Rohini Bhajibhakare was nine years old when she saw her father struggling to receive benefits that the government had announced for farmers. The agriculturalist from Solapur district in Maharashtra was running from pillar to post to get documents signed, when Rohini asked him, “Who is responsible for ensuring you get what is due to you?”
Her father, she recalls, immediately said it was the district collector.
Twenty three years later, Rohini, an IAS officer, has become the first woman collector of Salem district in Tamil Nadu. The district has had 170 collectors from 1790, but not a single woman.
"Seeing the difficulty my father faced inspired me to become a government servant and focus on public service," she tells TNM.
The 32-year-old has been appointed in place of V Sampath, who was transferred and posted as the Director of Social Security Schemes on August 25.
Earlier, Rohini was the Additional Collector (Development) and Project Officer for the District Rural Development Agency (DRDA) for Madurai district.
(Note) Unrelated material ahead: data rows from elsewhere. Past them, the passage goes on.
-- ==== Sys2Proof/Machine/State.lean ====
section
/-! DEFINITION. The state of the block as plain data (10_state.md), the agents' steps, the faults and refusals, and reset. -/

namespace Sys2Proof.Machine

/-- The status codes of 60_exceptions.md rule R320. -/
inductive StatusCode where
  | ok
  | illegalCommand
  | badAddress
  | overlap
  | badChannel
  | doubleEsc
  | invalidEsc
  | trailingEsc
  | notEnoughCapacity
  | rxOverflow
  | unexpectedEof
  | unrecognizedPacketId
  | unrecognizedPort
  | unrecognizedStreamUpdateAction
  | invalidBitPattern
  | notSendable
  | invalidField
  | rosterFull
  deriving DecidableEq, Repr, Inhabited

/-- The register bank of one command port and its hidden latch (10_state.md rules R31 to R37). -/
structure Port where
  arg0 : Word
  arg1 : Word
  arg2 : Word
  arg3 : Word
  /-- STATUS.CODE. -/
  code : StatusCode
  /-- STATUS.PENDING. -/
  pending : Bool
  /-- STATUS.OVERRUN. -/
  overrun : Bool
  res0 : Word
  res1 : Word
  /-- LOP and A0 to A3. -/
  latch : Latch
  deriving DecidableEq, Repr, Inhabited

/-- One SLIP deframer channel (10_state.md rule R45). -/
structure RxChannel where
  /-- RXBASE. -/
  base : Word
  /-- RXCAP. -/
  cap : Word
  /-- RXLEN. -/
  len : Word
  /-- RXSTAT bit 0. -/
  dropping : Bool
  deriving DecidableEq, Repr, Inhabited

/-- The six event counters (10_state.md rule R47). -/
structure Counters where
  frameErr : Word
  parseErr : Word
  routeDrop : Word
  rosterReject : Word
  rxOverflow : Word
  framesOk : Word
  deriving DecidableEq, Repr, Inhabited

/-- An entry of UpQ (10_state.md rule R44, 43_hub.md rule R271). -/
inductive UpEntry where
  | devicePacket (u : Uuid) (bytes : List Byte)
  | devicesSnapshot (uuids : List Uuid)
  deriving DecidableEq, Repr

/-- An entry of DownQ, `Outbound(uuid, bytes)` (10_state.md rule R44). -/
structure DownEntry where
  uuid : Uuid
  bytes : List Byte
  deriving DecidableEq, Repr

/-- The buffer space: the Known cells, as (offset, byte) pairs with strictly rising offsets. A cell that is not listed is
Unknown (20_memory.md rules R70 and R72; log entry 7). -/
abbrev Memory := List Host.Cell

/-- An access by a host agent: to the register space (10_state.md rule R53) or to BUF (20_memory.md rule R71), its width in
bytes. -/
inductive Access where
  | regRead (off width : Nat)
  | regWrite (off width : Nat) (v : Word)
  | bufRead (off width : Nat)
  | bufWrite (off width : Nat) (v : Word)
  deriving DecidableEq, Repr

/-- One host-side step of a program, which the assembler's statements expand to (30_encoding.md rules R110 and R111). -/
inductive ProgramStep where
  /-- The host of port `p` makes one access. -/
  | access (p : Nat) (a : Access)
  /-- `wait`: the host of port `p` reads STATUS until PENDING reads 0. -/
  | wait (p : Nat)
  /-- `uppop`: one step of the Upstream agent. -/
  | uppop
  /-- `downpop`: one step of the Downstream agent. -/
  | downpop
  deriving DecidableEq, Repr

/-- One step of one agent (10_state.md rule R30), and the reset event (70_reset_and_hazards.md rule R360). -/
inductive AgentStep where
  /-- The Engine picks port `p`. -/
  | engine (p : Nat)
  /-- The software driving port `p` makes one access. -/
  | host (p : Nat) (a : Access)
  /-- The software takes the next step of its program (log entry 25). -/
  | program
  /-- The upstream session takes the head of UpQ. -/
  | upstream
  /-- The devices' transports take the head of DownQ. -/
  | downstream
  /-- The platform asserts reset. -/
  | reset
  deriving DecidableEq, Repr

/-- The whole machine: the block's configuration and state, and the model's own record of its environment. -/
structure State where
  /-- The configuration; no step changes it (70_reset_and_hazards.md rule R362; log entry 2). -/
  cfg : Config
  /-- The port banks 0 to PORTS-1. -/
  ports : List Port
  /-- ROSTER, in attach order (10_state.md rule R41). -/
  roster : List Uuid
  /-- SUBSCRIBED (rule R42). -/
  subscribed : Bool
  /-- UpQ, head first (rule R44). -/
  upQ : List UpEntry
  /-- DownQ, head first (rule R44). -/
  downQ : List DownEntry
  /-- The deframer channels 0 to RX_CHANNELS-1 (rule R45). -/
  rx : List RxChannel
  counters : Counters
  /-- BUF (rule R48). -/
  buf : Memory
  /-- The model's own: which agent steps come next, first one first (log entry 1). -/
  agenda : List AgentStep
  /-- The model's own: what is left of the software's program, next step first (log entry 25). -/
  program : List ProgramStep
  /-- The model's own: the port the Engine serves (log entry 12). -/
  served : Nat
  /-- The model's own: what the upstream session has been handed, oldest first (log entry 11). -/
  upOut : List UpEntry
  /-- The model's own: what the devices' transports have been handed, oldest first (log entry 11). -/
  downOut : List DownEntry
  /-- The model's own: the value of each host read with the port that made it, oldest first (log entry 11). -/
  hostReads : List (Nat × Word)
  deriving DecidableEq, Repr

/-- The one model fault (60_exceptions.md rule R325). -/
inductive Fault where
  /-- A host read or a command's MemRead meets an Unknown cell at this offset (20_memory.md rule R72). Safe: hardware
  returns some byte and goes on. -/
  | unknownRead (offset : Nat)
  deriving DecidableEq, Repr

/-- What the model has no step for. -/
inductive Refusal where
  /-- Raised by `exec` for an instruction that has no meaning yet; no arm raises it. Safe. -/
  | notModelled (mnemonic : String)
  /-- A host register access that is not 32 bits wide, not 4-byte aligned, or outside the 16 KiB register space
  (60_exceptions.md rule R327). Safe: the hardware's effect is not specified. -/
  | registerAccess (off width : Nat)
  /-- A host BUF access that runs past BUF_BYTES (rule R327), or whose width is not 1, 2 or 4 (20_memory.md rule R71).
  Safe. -/
  | bufferAccess (off width : Nat)
  /-- An access by a host of a port the block does not have (10_state.md rule R30). Safe: there is no such agent. -/
  | noSuchHost (p : Nat)
  deriving DecidableEq, Repr

/-- A port bank after reset (10_state.md rule R52). The latch is unspecified there; 0 is a DESIGN CHOICE, unsafe
(log entry 6). -/
def Port.reset : Port := ⟨0, 0, 0, 0, .ok, false, false, 0, 0, ⟨0, 0, 0, 0, 0⟩⟩

/-- A deframer channel after reset (rules R45 and R52). -/
def RxChannel.reset : RxChannel := ⟨0, 0, 0, false⟩

/-- The counters after reset and after CTR.CLR (rules R47 and R52). -/
def Counters.reset : Counters := ⟨0, 0, 0, 0, 0, 0⟩

/-- The block of configuration `c` right after reset (10_state.md rule R52), in an environment that has seen nothing and
plans nothing (log entries 1, 11 and 25). -/
def State.resetOf (c : Config) : State where
  cfg := c
  ports := List.replicate c.ports Port.reset
  roster := []
  subscribed := false
  upQ := []
  downQ := []
  rx := List.replicate c.rxChannels RxChannel.reset
  counters := Counters.reset
  buf := []
  agenda := []
  program := []
  served := 0
  upOut := []
  downOut := []
  hostReads := []

/-- The machine right after reset, with the configuration of log entry 3. -/
def State.reset : State := State.resetOf Config.build

/-- What a command's meaning answers. -/
abbrev Result := Host.Outcome State Fault Refusal

end Sys2Proof.Machine
end

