-- ==== Sys2Proof/Machine/Convert.lean ====
section
/-! DEFINITION. The accel and gyro conversion family (42_convert.md). -/

namespace Sys2Proof.Machine

/-- G64, the binary64 nearest 9.80665 (rule R241). -/
def g64 : Flt := fromBits64 0x40239D013A92A305
/-- R2D64, the binary64 nearest 180/π (rule R241). -/
def r2d64 : Flt := fromBits64 0x404CA5DC1A63C1F8
/-- D2R64, the binary64 nearest π/180 (rule R241). -/
def d2r64 : Flt := fromBits64 0x3F91DF46A2529D39
/-- K64, the binary64 nearest 16.4 (rule R241). -/
def k64 : Flt := fromBits64 0x4030666666666666
/-- 2048.0, exact in binary64 (rule R241). -/
def accelLsb64 : Flt := .fin false 2048 0

/-- `satTrunc16(t)`: truncate toward zero, saturate, NaN gives 0 (rule R242). A magnitude reaches an integer bound exactly
when its truncation does. -/
def satTrunc16 : Flt → Int
  | .nan => 0
  | .inf neg => if neg then -32768 else 32767
  | .fin neg m e =>
    let k := truncMagnitude m e
    if neg then (if 32768 ≤ k then -32768 else -(k : Int))
    else (if 32767 ≤ k then 32767 else (k : Int))

/-- `accelToWire(x)` (rule R242). -/
def accelToWire (x : Word) : Int :=
  satTrunc16 (fltDiv binary64 (fltMul binary64 (fromBits32 x) accelLsb64) g64)

/-- `accelToHost(r)`, encoded (rule R242). -/
def accelToHost (r : Half) : Word :=
  bits32 (fltRound binary32 (fltDiv binary64 (fltMul binary64 (fltOfInt r.toInt) g64) accelLsb64))

/-- `gyroToWire(x)` (rule R242). -/
def gyroToWire (x : Word) : Int :=
  satTrunc16 (fltMul binary64 (fltMul binary64 (fromBits32 x) r2d64) k64)

/-- `gyroToHost(r)`, encoded (rule R242). -/
def gyroToHost (r : Half) : Word :=
  bits32 (fltRound binary32 (fltMul binary64 (fltDiv binary64 (fltOfInt r.toInt) k64) d2r64))

/-- CONV.A2W: RES0 is the int16 sign-extended to 32 bits (rule R250). -/
def execConvA2w (x : Word) (s : State) : Result := s.finish (BitVec.ofInt 32 (accelToWire x)) 0

/-- CONV.W2A (rule R251). -/
def execConvW2a (r : Half) (s : State) : Result := s.finish (accelToHost r) 0

/-- CONV.G2W: RES0 is the int16 sign-extended to 32 bits (rule R252). -/
def execConvG2w (x : Word) (s : State) : Result := s.finish (BitVec.ofInt 32 (gyroToWire x)) 0

/-- CONV.W2G (rule R253). -/
def execConvW2g (r : Half) (s : State) : Result := s.finish (gyroToHost r) 0

end Sys2Proof.Machine
end

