-- ==== Sys2Proof/Laws/Bytes.lean ====
section
/-! SUPPORT. The laws of bytes and little-endian words: what `++` of bit vectors is as a number, and that le16, le32,
u16le, u32le and the words of a byte sequence fit together. -/

namespace Sys2Proof.Machine

/-- A concatenation of bit vectors as a number. -/
theorem toNat_append_eq {n m : Nat} (x : BitVec n) (y : BitVec m) : (x ++ y).toNat = x.toNat * 2 ^ m + y.toNat := by
  rw [BitVec.toNat_append, ← Nat.shiftLeft_add_eq_or_of_lt y.isLt, Nat.shiftLeft_eq]

theorem toNat_extract_eq {n : Nat} (x : BitVec n) (i k : Nat) : (x.extractLsb' i k).toNat = x.toNat / 2 ^ i % 2 ^ k := by
  rw [BitVec.extractLsb'_toNat, Nat.shiftRight_eq_div_pow]

theorem u16le_toNat (b0 b1 : Byte) : (u16le b0 b1).toNat = b0.toNat + 2 ^ 8 * b1.toNat := by
  rw [u16le, toNat_append_eq]; omega

theorem u32le_toNat (b0 b1 b2 b3 : Byte) :
    (u32le b0 b1 b2 b3).toNat = b0.toNat + 2 ^ 8 * b1.toNat + 2 ^ 16 * b2.toNat + 2 ^ 24 * b3.toNat := by
  rw [u32le, toNat_append_eq, toNat_append_eq, toNat_append_eq]; omega

@[simp] theorem length_le16 (v : Half) : (le16 v).length = 2 := rfl
@[simp] theorem length_le32 (v : Word) : (le32 v).length = 4 := rfl

/-- `u16le` undoes `le16`. -/
theorem u16le_le16 (v : Half) : u16le (v.extractLsb' 0 8) (v.extractLsb' 8 8) = v := by
  apply BitVec.eq_of_toNat_eq
  have := v.isLt
  rw [u16le_toNat, toNat_extract_eq, toNat_extract_eq]; omega

/-- `u32le` undoes `le32`. -/
theorem u32le_le32 (v : Word) :
    u32le (v.extractLsb' 0 8) (v.extractLsb' 8 8) (v.extractLsb' 16 8) (v.extractLsb' 24 8) = v := by
  apply BitVec.eq_of_toNat_eq
  have := v.isLt
  rw [u32le_toNat, toNat_extract_eq, toNat_extract_eq, toNat_extract_eq, toNat_extract_eq]; omega

/-- `le16` undoes `u16le`. -/
theorem le16_u16le (b0 b1 : Byte) : le16 (u16le b0 b1) = [b0, b1] := by
  have h0 := b0.isLt
  have h1 := b1.isLt
  simp only [le16, List.cons.injEq, and_true]
  refine ⟨?_, ?_⟩ <;>
    (apply BitVec.eq_of_toNat_eq; rw [toNat_extract_eq, u16le_toNat]; omega)

/-- `le32` undoes `u32le`. -/
theorem le32_u32le (b0 b1 b2 b3 : Byte) : le32 (u32le b0 b1 b2 b3) = [b0, b1, b2, b3] := by
  have h0 := b0.isLt
  have h1 := b1.isLt
  have h2 := b2.isLt
  have h3 := b3.isLt
  simp only [le32, List.cons.injEq, and_true]
  refine ⟨?_, ?_, ?_, ?_⟩ <;>
    (apply BitVec.eq_of_toNat_eq; rw [toNat_extract_eq, u32le_toNat]; omega)

/-- The byte at an index of a sequence that is long enough. -/
theorem byteAt_of_getElem? {bs : List Byte} {i : Nat} {b : Byte} (h : bs[i]? = some b) : byteAt bs i = b := by
  rw [byteAt, List.getD_eq_getElem?_getD, h]; rfl

theorem byteAt_append_left {xs : List Byte} (ys : List Byte) {i : Nat} (h : i < xs.length) :
    byteAt (xs ++ ys) i = byteAt xs i := by
  simp [byteAt, List.getElem?_append_left h]

theorem byteAt_append_right (xs ys : List Byte) {i : Nat} (h : xs.length ≤ i) :
    byteAt (xs ++ ys) i = byteAt ys (i - xs.length) := by
  simp [byteAt, List.getElem?_append_right h]

theorem byteAt_drop (bs : List Byte) (n i : Nat) : byteAt (bs.drop n) i = byteAt bs (n + i) := by
  simp [byteAt]

theorem wordAt_append_left {xs : List Byte} (ys : List Byte) {i : Nat} (h : i + 4 ≤ xs.length) :
    wordAt (xs ++ ys) i = wordAt xs i := by
  rw [wordAt, wordAt, byteAt_append_left ys (by omega), byteAt_append_left ys (by omega),
    byteAt_append_left ys (by omega), byteAt_append_left ys (by omega)]

theorem wordAt_append_right (xs ys : List Byte) {i : Nat} (h : xs.length ≤ i) :
    wordAt (xs ++ ys) i = wordAt ys (i - xs.length) := by
  rw [wordAt, wordAt, byteAt_append_right xs ys h, byteAt_append_right xs ys (by omega),
    byteAt_append_right xs ys (by omega), byteAt_append_right xs ys (by omega),
    show i + 1 - xs.length = i - xs.length + 1 by omega, show i + 2 - xs.length = i - xs.length + 2 by omega,
    show i + 3 - xs.length = i - xs.length + 3 by omega]

/-- The first word of a sequence that begins with a word's bytes. -/
@[simp] theorem wordAt_le32 (v : Word) (bs : List Byte) : wordAt (le32 v ++ bs) 0 = v := u32le_le32 v

/-- The four bytes at an index, as a word's bytes. -/
theorem le32_wordAt (bs : List Byte) (i : Nat) :
    le32 (wordAt bs i) = [byteAt bs i, byteAt bs (i + 1), byteAt bs (i + 2), byteAt bs (i + 3)] :=
  le32_u32le _ _ _ _

theorem wordAt_toNat (bs : List Byte) (i : Nat) :
    (wordAt bs i).toNat = (byteAt bs i).toNat + 2 ^ 8 * (byteAt bs (i + 1)).toNat + 2 ^ 16 * (byteAt bs (i + 2)).toNat +
      2 ^ 24 * (byteAt bs (i + 3)).toNat := u32le_toNat _ _ _ _

/-- A number below 2^32 is what its result word shows. -/
theorem wordOf_toNat {n : Nat} (h : n < 2 ^ 32) : (wordOf n).toNat = n := by
  rw [wordOf, BitVec.toNat_ofNat, Nat.mod_eq_of_lt h]

end Sys2Proof.Machine
end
She is married to IPS officer Vijyendra Bidari.
"I studied in a government school and did my engineering in a government college," says the Collector, who wrote and cleared the civil services exam with no private coaching.
"The experience has led me to believe that our government schools have good teachers but are lacking in terms of infrastructure," she says. "That is something I will be addressing in Salem as well," she adds.
Sanitation and health are two pressing issues that she will first have to deal with. "With the threat of dengue apparent, there is a need for additional focus on sanitation. That will be my first priority," she explains. "The desilting of lakes, which is a flagship project of the Government of Tamil Nadu will also be overseen," she adds.
But has the current political climate made it difficult to carry out schemes that she has in mind?
The collector pauses to gather her thoughts for a few seconds before saying, “We get all the required support from the state government.”
Being the first woman collector of the district also comes with its own set of responsibilities. "I see this as a sign of women empowerment and believe people can relate to me and what this stands for. It is important that women are made part of the decision making process at the highest levels," she explains.
Along with her administrative capabilities, Rohini has also honed her spoken language and speaks Tamil in a Madurai dialect. "I have been practicing from 2009 and believe there will be no language gap," she laughs.
As for her father, he is a proud 65-year-old self-made man now, says Rohini. "His advice to me when I told him I had become a collector was to make sure that I always put people first," she says.